The Kaplan–Meier estimator allows us to study only the effect of one factor at a time [19]; however, children with epilepsy are a mixture of characteristics that occur simultaneously. To provide a multivariate model of the risk factors that generate recurrent ASM-ADRs in these children, we used four survival models for recurrent events. We identified two profiles of variables that increase the risk of developing nonsevere and severe recurrent ASM-ADRs (in each case, the reference categories for the variables were seizure type generalized, nutritional status normal weight, and drug-related VPA): (1) Children at higher risk of developing nonsevere recurrent ADRs were those infants under 1 year of age, diagnosed with focal seizures, and treated with LEV. Surprisingly, in this group, children treated with VPA or PHT had similar risk factors for nonsevere ADRs, and severe malnutrition was a protective factor. (2) Children at greater risk of developing severe recurrent ADRs were those who were younger than 1 year of age, were obese and were treated with PHT. In this group of children, treatment with LEV may be a protective factor.

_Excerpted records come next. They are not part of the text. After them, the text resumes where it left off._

-- ==== Sys2Proof/Proofs/Accounts.lean ====
section
/-! SUPPORT. The Day Account Table (R86 to R92): the set of a token, the way a new record takes, and the law of the table (O54, O59). -/

namespace Sys2Proof.Machine

variable {s0 s t : State}

/-! ### A record put into its way -/

theorem mem_putWay_of {w v : AccountWay} {l : List AccountWay} (h : v ∈ putWay w l) : v = w ∨ v ∈ l := by
  induction l with
  | nil => exact .inl (List.mem_singleton.mp h)
  | cons x rest ih =>
    unfold putWay at h
    split at h
    · exact List.mem_cons.mp h
    split at h
    · exact (List.mem_cons.mp h).imp_right (List.mem_cons_of_mem x)
    · rcases List.mem_cons.mp h with rfl | h
      · exact .inr List.mem_cons_self
      · exact (ih h).imp_right (List.mem_cons_of_mem x)

/-- In a table in slot order the record put replaces what its way held, and every other record stands (R86). -/
theorem mem_putWay {w v : AccountWay} {l : List AccountWay}
    (ascending : l.Pairwise (fun x y => x.slot < y.slot)) :
    v ∈ putWay w l ↔ v = w ∨ v ∈ l ∧ v.slot ≠ w.slot := by
  induction l with
  | nil => simp [putWay]
  | cons x rest ih =>
    obtain ⟨least, restAscending⟩ := List.pairwise_cons.mp ascending
    unfold putWay
    by_cases before : w.slot < x.slot
    · rw [if_pos before]
      have other : ∀ u ∈ x :: rest, u.slot ≠ w.slot := by
        rintro u (_ | ⟨_, hu⟩)
        · omega
        · have := least u hu
          omega
      simp only [List.mem_cons (a := v) (b := w)]
      exact or_congr_right ⟨fun h => ⟨h, other v h⟩, And.left⟩
    rw [if_neg before]
    by_cases same : w.slot = x.slot
    · rw [if_pos same]
      have other : ∀ u ∈ rest, u.slot ≠ w.slot := fun u hu => by
        have := least u hu
        omega
      simp only [List.mem_cons]
      constructor
      · rintro (h | h)
        · exact .inl h
        · exact .inr ⟨.inr h, other v h⟩
      · rintro (h | ⟨rfl | h, differs⟩)
        · exact .inl h
        · exact absurd same.symm differs
        · exact .inr h
    · simp only [if_neg same, List.mem_cons, ih restAscending]
      constructor
      · rintro (rfl | rfl | ⟨h, differs⟩)
        · exact .inr ⟨.inl rfl, fun h => same h.symm⟩
        · exact .inl rfl
        · exact .inr ⟨.inr h, differs⟩
      · rintro (rfl | ⟨rfl | h, differs⟩)
        · exact .inr (.inl rfl)
        · exact .inl rfl
        · exact .inr (.inr ⟨h, differs⟩)

/-- The table stays in slot order (R86). -/
theorem putWay_ascending {w : AccountWay} {l : List AccountWay}
    (ascending : l.Pairwise (fun x y => x.slot < y.slot)) :
    (putWay w l).Pairwise (fun x y => x.slot < y.slot) := by
  induction l with
  | nil => simp [putWay]
  | cons x rest ih =>
    obtain ⟨least, restAscending⟩ := List.pairwise_cons.mp ascending
    unfold putWay
    by_cases before : w.slot < x.slot
    · rw [if_pos before]
      refine List.pairwise_cons.mpr ⟨?_, ascending⟩
      rintro u (_ | ⟨_, hu⟩)
      · exact before
      · exact Nat.lt_trans before (least u hu)
    rw [if_neg before]
    by_cases same : w.slot = x.slot
    · rw [if_pos same]
      exact List.pairwise_cons.mpr ⟨fun u hu => same ▸ least u hu, restAscending⟩
    · rw [if_neg same]
      refine List.pairwise_cons.mpr ⟨fun u hu => ?_, ih restAscending⟩
      rcases mem_putWay_of hu with rfl | hu
      · omega
      · exact least u hu

/-! ### The law of the table -/

/-- A list of accounts is sound: the law of `AccountsSound`, with the keys said of any two records (R85, R86, R92). -/
structure AccountTable (l : List AccountWay) : Prop where
  ascending : l.Pairwise (fun x y => x.slot < y.slot)
  keys : ∀ v ∈ l, ∀ w ∈ l, v.account.token = w.account.token → v.account.day = w.account.day → v = w
  inSet : ∀ w ∈ l, w.slot / 4 = accountSet w.account.token
  legs : ∀ w ∈ l, w.account.legs ≤ 255

/-- Slots in ascending order are told apart. -/
theorem slots_nodup {l : List AccountWay} (ascending : l.Pairwise (fun x y => x.slot < y.slot)) :
    (l.map AccountWay.slot).Nodup :=
  List.pairwise_map.mpr (ascending.imp Nat.ne_of_lt)

theorem accountsSound_iff (s : State) : AccountsSound s ↔ AccountTable s.store.accounts := by
  unfold AccountsSound
  rw [List.pairwise_map]
  constructor
  · rintro ⟨ascending, keys, inSet, legs⟩
    refine ⟨ascending, fun v hv w hw token day => ?_, inSet, legs⟩
    exact eq_of_nodup_map keys hv hw (Prod.ext token day)
  · rintro ⟨ascending, keys, inSet, legs⟩
    refine ⟨ascending, ?_, inSet, legs⟩
    refine List.pairwise_map.mpr (ascending.imp_of_mem fun hv hw less same => ?_)
    obtain ⟨token, day⟩ := Prod.mk.inj same
    exact absurd (congrArg AccountWay.slot (keys _ hv _ hw token day)) (Nat.ne_of_lt less)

To understand the combination of risk factors, we must consider that the selection of ASM is closely related to the type of seizure diagnosed, especially when initiating treatment for patients with epilepsy [20]. The ILAE has classified seizure types based on the patient’s onset symptoms: focal-onset seizures, generalized-onset seizures, and unknown-onset seizures [5]. Based on this classification, physicians should select the appropriate ASM or combination of drugs that best control seizures and have the fewest adverse effects [21]. In 2023, the World Health Organization issued updated recommendations for the treatment of generalized-onset seizures (monotherapy with lamotrigine, LEV, or VPA, and PHT or phenobarbital as a second option) and focal-onset seizures (LEV or lamotrigine, carbamazepine or lacosamide) [22]. VPA is the recommended first-line drug for treating unknown epilepsies [23]. Following these recommendations, the drugs most commonly prescribed in Mexico to treat pediatric patients diagnosed with any of the three types of seizures are VPA, LEV, PHT, and OXC [9,24].
Each ASM has its own pharmacokinetic profile, and factors such as age or nutritional status can modify it and induce the appearance of ADRs. After an ASM is administered, its serum concentration is determined by one of four basic processes: absorption, distribution, metabolism, and excretion. Absorption involves the initial amount of drug in the body and influences its pharmacodynamics and adverse effects. On the other hand, distribution in the body is characterized by the volume of distribution (Vd), which is the theoretical volume occupied by the drug in the body. The third step, drug metabolism, includes all the chemical biotransformation reactions that lead to active, inactive, or toxic metabolites. While the last step is the excretion of the drug from the body, this step is frequently urinary or fecal [25,26].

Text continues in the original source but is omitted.